##### Extracted material #####

-- ==== Sys2Proof/Decode.lean ====
section
/-! DEFINITION. Decoding instruction words into instructions, refusing by name, and encoding them back (R21 to R40 and
the entries' encoding tables). -/

namespace Sys2Proof

/-- Why a word is no instruction; each raises ILL with TVAL := W0 (R34 steps 3 and 5, R35). -/
inductive Reject where
  /-- W0[1:0] = 0b00 and not the PAD word (R21). -/
  | notPad
  /-- The major map assigns nothing there (R36). -/
  | unassignedMajor
  /-- The major has no form of this length (R36). -/
  | badLength
  /-- The minor map assigns nothing there, or FN is nonzero without a minor map (R37). -/
  | badFunction
  /-- A field breaks R28, R29 or the major's own field rules. -/
  | badField
  deriving DecidableEq, Repr

/-- The fields of R26 and R27; `len` is W0[1:0]. -/
structure Fields where
  len : BitVec 2
  maj : BitVec 8
  d : BitVec 5
  a : BitVec 5
  b : BitVec 5
  fn : BitVec 7
  c : BitVec 5
  qual : BitVec 7
  x20 : BitVec 20
  w2 : BitVec 32
  w3 : BitVec 32
  deriving DecidableEq, Repr

/-- W0 under R26. -/
def Fields.word0 (f : Fields) : BitVec 32 := f.fn ++ f.b ++ f.a ++ f.d ++ f.maj ++ f.len

/-- W1 under R27. -/
def Fields.word1 (f : Fields) : BitVec 32 := f.c ++ f.qual ++ f.x20

/-- The fields of four words (R26, R27). -/
def fieldsOf (w0 w1 w2 w3 : BitVec 32) : Fields :=
  { len := w0.extractLsb' 0 2, maj := w0.extractLsb' 2 8, d := w0.extractLsb' 10 5, a := w0.extractLsb' 15 5
    b := w0.extractLsb' 20 5, fn := w0.extractLsb' 25 7, c := w1.extractLsb' 27 5, qual := w1.extractLsb' 20 7
    x20 := w1.extractLsb' 0 20, w2 := w2, w3 := w3 }

/-- Length in bytes by W0[1:0] (R21). -/
def lenBytes (w0 : BitVec 32) : Nat := 4 * ((w0.extractLsb' 0 2).toNat + 1)

/-- The PAD word (R24). -/
abbrev padWord : BitVec 32 := 0x0FAD0000

/-- An instruction if its unused fields are zero, else a refusal (R29). -/
abbrev orBad (ok : Bool) (i : Instr) : Except Reject Instr := if ok then .ok i else .error .badField

/-- A shape-slot field (R28): 16 to 31 are refused. -/
abbrev slotOk (r : BitVec 5) : Bool := decide (r.toNat < 16)
abbrev toSlot (r : BitVec 5) : Slot := r.extractLsb' 0 4
/-- An accumulator or latch field (R28): only 0 and 1. -/
abbrev unitOk (r : BitVec 5) : Bool := decide (r.toNat < 2)
abbrev toUnit (r : BitVec 5) : Unit2 := r.extractLsb' 0 1

/-- Only the 8-byte form (R36). -/
abbrev Fields.only8 (f : Fields) (r : Except Reject Instr) : Except Reject Instr :=
  if f.len = 1 then r else .error .badLength

def sizeOf2 (x : BitVec 2) : Size := if x = 0 then .b else if x = 1 then .h else if x = 2 then .w else .d
def Size.code : Size → BitVec 2
  | .b => 0 | .h => 1 | .w => 2 | .d => 3
def rmOf2 (x : BitVec 2) : Rm := if x = 0 then .rne else if x = 1 then .rtz else if x = 2 then .rdn else .rup
def Rm.code : Rm → BitVec 2
  | .rne => 0 | .rtz => 1 | .rdn => 2 | .rup => 3
def ordOf2 (x : BitVec 2) : AtOrd := if x = 0 then .plain else if x = 1 then .acq else if x = 2 then .rel else .ar
def AtOrd.code : AtOrd → BitVec 2
  | .plain => 0 | .acq => 1 | .rel => 2 | .ar => 3
def Scope.code : Scope → BitVec 2
  | .dev => 0 | .core => 1 | .sys => 2
def scopeOf2 (x : BitVec 2) : Option Scope :=
  if x = 0 then some .dev else if x = 1 then some .core else if x = 2 then some .sys else none
def LdOrd.code : LdOrd → BitVec 2
  | .plain => 0 | .acq => 1 | .strm => 3
def ldOrdOf2 (x : BitVec 2) : Option LdOrd :=
  if x = 0 then some .plain else if x = 1 then some .acq else if x = 3 then some .strm else none
def StOrd.code : StOrd → BitVec 2
  | .plain => 0 | .rel => 2 | .strm => 3
def stOrdOf2 (x : BitVec 2) : Option StOrd :=
  if x = 0 then some .plain else if x = 2 then some .rel else if x = 3 then some .strm else none
def MmFmt.code : MmFmt → BitVec 3
  | .bf16 => 0 | .e4m3 => 1 | .e5m2 => 2 | .e2m1 => 3 | .i8 => 4
def fmtOf3 (x : BitVec 3) : Option MmFmt :=
  if x = 0 then some .bf16 else if x = 1 then some .e4m3 else if x = 2 then some .e5m2 else if x = 3 then some .e2m1
  else if x = 4 then some .i8 else none

/-- The second operand of R30, with QUAL's other bits already checked. -/
def Fields.opnd (f : Fields) : Except Reject Opnd :=
  let i := f.qual.getLsbD 1
  if f.len = 1 then
    if i then (if f.b = 0 then .ok (.i20 f.x20) else .error .badField)
    else (if f.x20 = 0 then .ok (.reg f.b) else .error .badField)
  else if f.b = 0 ∧ f.x20 = 0 ∧ i = false then
    (if f.len = 2 then .ok (.i32 f.w2) else .ok (.i64 (f.w3 ++ f.w2)))
  else .error .badField

/-- Majors 0x10 to 0x25 (R30, R31): COND and the reserved bits are zero. -/
def Fields.alu (f : Fields) (mk : Reg → Reg → Opnd → Bool → Instr) : Except Reject Instr :=
  if f.c = 0 ∧ f.qual.extractLsb' 2 5 = 0 then
    match f.opnd with
    | .ok y => .ok (mk f.d f.a y (f.qual.getLsbD 0))
    | .error e => .error e
  else .error .badField

/-- SET (R31): COND 6 and 7 are refused. -/
def Fields.set (f : Fields) : Except Reject Instr :=
  if f.c = 0 ∧ f.qual.extractLsb' 5 2 = 0 then
    match f.opnd with
    | .ok y =>
      let w := f.qual.getLsbD 0
      let cc := f.qual.extractLsb' 2 3
      if cc = 0 then .ok (.setEq f.d f.a y w) else if cc = 1 then .ok (.setNe f.d f.a y w)
      else if cc = 2 then .ok (.setLt f.d f.a y w) else if cc = 3 then .ok (.setGe f.d f.a y w)
      else if cc = 4 then .ok (.setLtn f.d f.a y w) else if cc = 5 then .ok (.setGen f.d f.a y w)
      else .error .badField
    | .error e => .error e
  else .error .badField

/-- CLZ, CTZ, POPC (R126). -/
abbrev Fields.bitCount (f : Fields) (mk : Reg → Reg → Bool → Instr) : Except Reject Instr :=
  f.only8 (orBad (f.b = 0 ∧ f.c = 0 ∧ f.qual.extractLsb' 1 6 = 0 ∧ f.x20 = 0) (mk f.d f.a (f.qual.getLsbD 0)))

/-- EXT, EXTN, INS (R127). -/
def Fields.bitField (f : Fields) (mk : Reg → Reg → BitVec 6 → BitVec 6 → Bool → Instr) : Except Reject Instr :=
  let w := f.qual.getLsbD 0
  let pos := f.x20.extractLsb' 0 6
  let len1 := f.x20.extractLsb' 6 6
  f.only8 (orBad (f.b = 0 ∧ f.c = 0 ∧ f.qual.extractLsb' 1 6 = 0 ∧ f.x20.extractLsb' 12 8 = 0 ∧ fieldOk pos len1 w)
    (mk f.d f.a pos len1 w))

/-- BEQ to BGEN (R33). -/
def Fields.branch (f : Fields) (mk : Reg → Cmp → BitVec 20 → Instr) : Except Reject Instr :=
  if f.len = 1 then orBad (f.d = 0 ∧ f.c = 0 ∧ f.qual = 0) (mk f.a (.reg f.b) f.x20)
  else if f.len = 2 then orBad (f.d = 0 ∧ f.c = 0 ∧ f.qual = 0 ∧ f.b = 0) (mk f.a (.i32 f.w2) f.x20)
  else .error .badLength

#####

> _Task to complete_: Could you return all lines from the data above that contain the string "StOrd"?

> _Task output_:
def StOrd.code : StOrd → BitVec 2
def stOrdOf2 (x : BitVec 2) : Option StOrd :=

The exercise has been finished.